Let's close with 526. So this is also in the context of talking about causation and causes and conditions and it doesn't specifically refer to precepts but that we have to practice in the world of causes and conditions and respect causes and conditions and not get stuck in some idea of emptiness or transcendence. He says, you should know that becoming a Buddha is not something new or ancient. How could practice realization be within any boundary? Do not say that from the beginning not a single thing exists.

[42:10]

So this is a famous saying of the sixth ancestor. He says, don't say that. This is one of his very last teachings in Ekoroku. The causes are complete and the results are fulfilled through time. Great assembly, please tell me why is it like this? So, you know, we come to practice through causes and conditions. So in addition to being grateful for, you know, formal teachers, each of us has various circumstances, you know, teachers, parents, siblings, family, you know, it's through karma, through causes and conditions that we can come to practice. So that's where we live. We live in the world of causes and conditions. It's not about escaping from ourself or becoming some other person or you know, that it's actually through the situations of this body and mind that we find practice realization, practice enlightenment. The results are fulfilled through time.

[43:15]

So we exist in a particular place and time in a particular body and mind. So, you know, in terms of gratitude towards teachings, we could, teachers, we also could be, could feel that towards all beings, really. Everything in the whole universe allows you to be as you are right now. It's always so. So he says, Great Assembly, please tell me why is it like this? After a pause, Dogen said, Opening flowers will unfailingly bear the genuine fruit. Green leaves meeting autumn immediately turn red. So don't say from the beginning not a single thing exists. You know, in some way that's true. But actually, from the beginning, every single thing exists just as it is. That's what it means that not a single thing exists. Comments or questions?

[44:24]

Responses? Because it's hard for me, being relatively new to this practice, to recite Dr.
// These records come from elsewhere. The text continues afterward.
-- ==== Sys2Proof/Tests/Slice0.lean ====
section
/-! SUPPORT. Tests of the model against the numbers of the spec, and for each statement with hypotheses a state that meets
them. Every expected value stands in spec/ (the rule or the table of 95_test_vectors.md named at the test). -/

namespace Sys2Proof.Tests

open Sys2Proof Sys2Proof.Machine

/-! ## Helpers -/

/-- A memory with the words `l` at indices 0, 1, ... -/
def memOf (l : List Nat) : Memory := l.zipIdx.map fun p => (p.2, toWord p.1)

/-- The reset state with parameters and memories. -/
def vecState (n q : Nat) (a tf ti : List Nat) : State :=
  { State.reset with n := toWord n, q := toWord q, a := memOf a, tf := memOf tf, ti := memOf ti }

/-- The reset state with scalar operands and bytes ready at the source. -/
def scalarState (n q r opa opb : Nat) (bytes : List Nat) : State :=
  { State.reset with
    n := toWord n, q := toWord q, r := toWord r, opa := toWord opa, opb := toWord opb
    entropy := bytes.map (BitVec.ofNat 8) }

/-- The reset state with events to come. -/
def eventState (env : List Event) : State := { State.reset with env := env }

/-- A RNDRANGE in `[0, 256]` that waits at its second draw with one byte of two ready, and the events to come. -/
def waitingState (env : List Event) : State :=
  { State.reset with
    cmd := 1, opb := 256, seq := .draw 2, entropy := [0x34#8], env := env
    status := { busy := true, done := false, err := false, errs := true } }

/-- A FINDROOT with `N = 8`, `Q = 17`, `R = 1` that waits at the first draw of attempt `k`, and the events to come. -/
def searchState (k : Nat) (env : List Event) : State :=
  { scalarState 8 17 1 0 0 [] with
    cmd := 2, attempt := toWord k, seq := .root k (.draw 1), env := env
    status := { busy := true, done := false, err := false, errs := false } }

/-- What a test looks at in an outcome that is a next state. -/
def view {α : Type} (o : Result State) (f : State → α) : Option α :=
  match o with
  | .next s => some (f s)
  | _ => none

/-- The refusal an outcome is, if it is one. -/
def refusal (o : Result State) : Option Refusal :=
  match o with
  | .refused f => some f
  | _ => none

/-- The numbers a memory holds in its first words. -/
def words (m : Memory) (n : Nat) : List (Option Nat) := (List.range n).map fun i => (memRead m i).map BitVec.toNat

/-- Written words as `words` shows them. -/
def shown (l : List Nat) : List (Option Nat) := l.map some

/-! ## Well-formedness: each check refuses an ill-formed term -/

theorem test_rsv0_refused : ({ op := 4, sel := false, auto := false, rsv0 := 1, rsv1 := 0 } : CommandFields).wellFormed = false := by decide
theorem test_rsv1_refused : ({ op := 4, sel := false, auto := false, rsv0 := 0, rsv1 := 1 } : CommandFields).wellFormed = false := by decide
theorem test_op_refused : ({ op := 9, sel := false, auto := false, rsv0 := 0, rsv1 := 0 } : CommandFields).wellFormed = false := by decide
theorem test_sel_refused : ({ op := 4, sel := true, auto := false, rsv0 := 0, rsv1 := 0 } : CommandFields).wellFormed = false := by decide
theorem test_auto_refused : ({ op := 3, sel := true, auto := true, rsv0 := 0, rsv1 := 0 } : CommandFields).wellFormed = false := by decide
theorem test_loc_refused : (Loc.word .a 1024).wellFormed = false := by decide
theorem test_line_refused : (AsmLine.rdvec .tf 1025).wellFormed = false ∧
    (AsmLine.mov (.reg .n) (.word .ti 5000)).wellFormed = false := by decide
theorem test_instr_wellFormed : ∀ i : Instr, i.wellFormed = true := by intro i; cases i <;> rfl
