-- ==== Sys2Proof/Word.lean ====
section
/-! DEFINITION. The word of the machine: every register, record word and window word is 32 bits wide (R76, R596). -/

namespace Sys2Proof

/-- A 32-bit register, record or window word. -/
abbrev Word := BitVec 32

/-- A byte, the smallest addressable unit of the host address space (R75). -/
abbrev Byte := BitVec 8

end Sys2Proof
end

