-- ==== Sys2Proof/Decode.lean ====
section
/-! DEFINITION. The opcode table's word forms: no row of it gives a command any bits, so no word spells a command. -/

namespace Sys2Proof

/-- The command that a word spells by the bits of spec/opcode_table.json: every row's bits and fields are empty there
(a command is a host frame, a register write or an event of its environment), so there is none. -/
def decodeTableWord (_nbits _w : Nat) : Option Instr := none

end Sys2Proof
end

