-- ==== Sys2Proof/Machine/Fields.lean ====
section
/-! DEFINITION. Names for the fields of the registers: each is the place (page, offset, lowest bit, width) that the
register tables of chapters 01 to 21 give the field. An argument is the index of the register in its array, or the
slice number of an SLC page. -/

namespace Sys2Proof.Machine

/-- A register field: its page, offset, lowest bit and width. The die is given where it is used. -/
structure Fld where
  page : Nat
  off : Nat
  lo : Nat
  width : Nat
  deriving DecidableEq, Repr

namespace F
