/-- The coordinator: waiting candidates, running rounds, plan start instants, the FCO_RUN queue entries that wait as
candidates are marked by `origin`; consecutive over-limit evaluations (R272), the ordinal for candidate times, and
whether the thermal and supply figures were evaluated. -/
structure Coord where
  /-- Thermal factor of R271 in units of 1/320, and whether a thermal stop holds. -/
  thermal : Nat := 320
  cands : List Cand := []
  runs : List PlanRun := []
  starts : List (Nat × Nat) := []
  order : Nat := 0
  /-- The instant of the last round start or completion (R291). -/
  edge : Option Nat := none
  overV : Nat := 0
  overT : Nat := 0
  idleSent : Bool := false
  /-- Aerial ports whose first SLICE run since reset or rejoin has ended (R705). -/
  released : List Nat := []
  /-- Dies that wait for a DIE run to accept LINE_OFS (R705). -/
  lineBlocked : List Nat := []
  /-- Sync events of R286 that have not reached their rinse, oldest first. -/
  termEvents : List TermEvent := []
  /-- Level and target phase that the rinse of a port holds for a neighbour term (R319), by 4 × port + entry. -/
  terms : List (Nat × (Nat × Nat)) := []
  /-- The anchor's junction temperature in 0.1 °C (R697). -/
  anchorTemp : Int := 0
  /-- A run-time profile load drains: no candidate is admitted and no round starts (R768). -/
  loading : Bool := false
  deriving DecidableEq, Repr

/-- A request of an inventory round (R383). -/
structure InvReq where
  sixteen : Bool
  mask : Nat
  len : Nat
  deriving DecidableEq, Repr

/-- A UID found in a round (R382) with what its record entry carries (R402). -/
structure FoundTag where
  uid : Nat
  dsfid : Nat
  sep : Bool
  slot : Nat
  ticket : Nat
  ampl : Nat
  angle : Nat
  rstat : Nat
  data : List Byte
  time : Nat
  arrival : Bool
  lastSeen : Nat
  deriving DecidableEq, Repr

/-- An unclear slot of the running request: being solved or waiting for a solver, with the usable streams of the slot,
the serving one included (R389); resolved or not (R391). -/
inductive SlotState where
  | solving (streams : Nat)
  | resolved
  | unresolved
  deriving DecidableEq, Repr

/-- The frames of an inventory round (R378). -/
inductive InvFrame where
  | request
  | slotEof
  | read (uid : Nat)
  | quiet (uid : Nat)
  deriving DecidableEq, Repr

/-- An inventory round (R379 to R386): the stack, the running request, the frame sent or due, the slot, the unclear
slots, the UIDs of this request (those found by separation also in `sepUids`), the follow-up frames left, what was
found, the counts of the record, listeners broken in this slot (R388), whether one stopped under R40, the reference
instants of the first and the running request, what made the round incomplete, and the tickets seen (R399). -/
structure Inv where
  stack : List InvReq := []
  cur : InvReq := { sixteen := false, mask := 0, len := 0 }
  frame : InvFrame := .request
  slot : Nat := 0
  unclearSlots : List (Nat × SlotState) := []
  newUids : List Nat := []
  sepUids : List Nat := []
  follow : List InvFrame := []
  found : List FoundTag := []
  requests : Nat := 0
  unclear : Nat := 0
  sepTried : Nat := 0
  sepOk : Nat := 0
  streamsLost : Nat := 0
  broken : List Nat := []
  stopped : Bool := false
  firstRef : Option Nat := none
  reqRef : Nat := 0
  unfound : Bool := false
  maskFull : Bool := false
  seen : List Nat := []
  deriving DecidableEq, Repr

/-- The outcome of an exchange's last attempt: status (R354), the stored bytes and bits, the position of the first
collision when one was seen (R357), TRUNC. -/
structure Result where
  status : Nat := 1
  data : List Byte := []
  bits : Nat := 0
  coll : Option Nat := none
  trunc : Bool := false
  deriving DecidableEq, Repr

/-- An activation sequence (R368 to R372): the command awaiting its reply, cascade level, UID bits known so far, data
collected, slot number and slot maps. -/
inductive ActStep where
  | request | anticollision | select | slot
  deriving DecidableEq, Repr

structure Act where
  step : ActStep := .request
  level : Nat := 1
  bits : List Bool := []
  atqa : List Byte := []
  uid : List Byte := []
  sak : Byte := 0
  slot : Nat := 1
  valid : Nat := 0
  collided : Nat := 0
  entries : List Byte := []
  collPos : Option Nat := none
  deriving DecidableEq, Repr

/-- The steps of an exchange (chapter 08, table Steps of an exchange). `gap` is the turnaround gap before a retry,
`linkGap` the one of R342 before the first frame, `next` the gap before the next frame of a sequence, `solve` the wait
for separation (R384). -/
inductive Phase where
  | energise | settle | transmit | listen | gap | linkGap | next | solve | records | probing | working
  deriving DecidableEq, Repr

/-- How a reply start was judged (R344). -/
inductive Timing where
  | accepted | early | late
  deriving DecidableEq, Repr

/-- An admitted exchange, probe or other granted work on a port: `level` and `partnerLevel` are what it counts against the
budget on its own and its partner's slice (R255, R280); `heard` is the last reply start that its running attempt found, with
amplitude and angle (R357); `sat` names the aerial ports whose chain had a saturated sample (R303); `recXfer` is the transfer
number of a round's result record (R379); `last` is what its last attempt stored. -/
structure Exch where
  origin : Origin
  members : List Member
  cur : Nat
  prio : Int
  admitted : Nat
  level : Nat
  res : List Nat
  phase : Phase
  attempt : Nat
  reference : Option Nat
  fdt : Option Nat
  timing : Timing
  ampl : Nat
  angle : Nat
  heard : Option (Nat × Nat × Nat) := none
  sat : List Nat
  recXfer : Nat := 0
  eofSent : Bool
  listeners : List Nat
  listenersHeld : Nat
  partner : Option Nat
  partnerLevel : Nat := 0
  act : Act
  inv : Inv
  last : Result := {}
  deriving DecidableEq, Repr

/-- A watched port (chapter 10): the state held under SUSPENDED, trackers with 16 fractional bits, LEARN sums and
count, whether probed since OFF, whether a commit has changed LEVEL or BURST since the last LEARN, the latest ΔA, ΔP, AMPL and DETUNE (newest first), whether the detection is reported, the probes since
the last record, the pending record, and whether a new baseline is due (R417); with it what else a port keeps: whether
new rinse coefficients are due (R316) and for which neighbour terms, when and at which temperature the last were taken (R325), and the neighbour terms
that become stale at its next exchange boundary (R317). -/
structure Watch where
  saved : Nat := 0
  trkA : Int := 0
  trkP : Int := 0
  sumA : Int := 0
  sumP : Int := 0
  learned : Nat := 0
  probed : Bool := false
  relearn : Bool := false
  deltas : List (Int × Int × Int × Int) := []
  reported : Bool := false
  probes : Nat := 0
  pendingRec : Option (Nat × List Word) := none
  probing : Bool := false
  refresh : Bool := false
  rinse : Bool := false
  rinseTerms : Nat := 0
  rinseTime : Nat := 0
  rinseTemp : Int := 0
  staleDue : Nat := 0
  deriving DecidableEq, Repr

/-- A record in a class region (R596 to R600): SEQ, length, the words written, how many of them are consumed, the region
position of its header, the die that sends it (0: the anchor), the words still reserved for it, its note, and
whether its eligibility was counted (R628). -/
structure Rec where
  seq : Nat
  len : Nat
  words : List Word
  consumed : Nat
  pos : Nat
  die : Nat
  reserved : Nat
  note : Note
  counted : Bool
  deriving DecidableEq, Repr

/-- A record of the anchor that waits because a record of its class is being written (R597). -/
structure PendRec where
  type : Nat
  time : Nat
  payload : List Word
  reserved : Nat
  note : Note
  deriving DecidableEq, Repr

/-- A class of the hamper: the three counts of R587, the pointers of R584, the records oldest first, records waiting for
the one being written, the next SEQ, FROZEN (R593) and the port a record is open to (R143). -/
structure HClass where
  free : Nat := 0
  reserved : Nat := 0
  occupied : Nat := 0
  wptr : Nat := 0
  rptr : Nat := 0
  recs : List Rec := []
  waiting : List PendRec := []
  nextSeq : Nat := 0
  frozen : Bool := false
  openTo : Option HostPort := none
  deriving DecidableEq, Repr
Parmita, So, in the Heart Sutra it says, form is exactly emptiness, emptiness is exactly form. That which is form is emptiness, that which is emptiness is form. Emptiness doesn't exist anywhere. Emptiness is not... Emptiness is the way things is.

[45:34]

Emptiness, we only can see the emptiness of things in things. Emptiness is form. Of course form is emptiness too. But there's no... So this is a problem when you... start chanting the Heart Sutra because we start to think there's this thing called emptiness. Emptiness is not a noun, emptiness is a verb. Or an adverb. Emptiness is how forms form. So we only meet it in forms. So that's why, as C.J. was saying, when we start to settle into perfection of wisdom, we start taking care of things in a different way. We relate to things in a different way. So this is why precepts are important. It's not, hey, whatever, man, everything's empty. It's like we take care of

[46:39]

the world and ourselves and our family and friends and so forth, you know, how we see values in the world, you know, makes a difference. And then our expression of that makes a difference and we have a responsibility to that. not to be afraid to express the truth as we see it, in the particulars of the forms of the situational realm. So our practice is actually expressed, we actually help beings, we actually take care of ourselves in time, as the particular beings we are in the particular situation we're in.

[47:50]

Yes? In the line, the causes are complete and the results are complete in time, would you say something about cause and effect? Yeah, flowers when they open, they're fruit. As our practice blossoms, there is an effect. The genuine fruit, not the fruit. Enlightenment is not what you think it is. Even though you are practicing your enlightenment right now, it is not limited by our limited human consciousness and faculties. It is beyond how we see it. It doesn't happen the way you expect.

[49:00]

Nothing ever does. So this playshop today is not the playshop you expected, I'm sure. It's not the one I expected, or even Susan expected. And yet here we are. And so this happens through time, and it's fulfilled through time, and it's time for kinhip.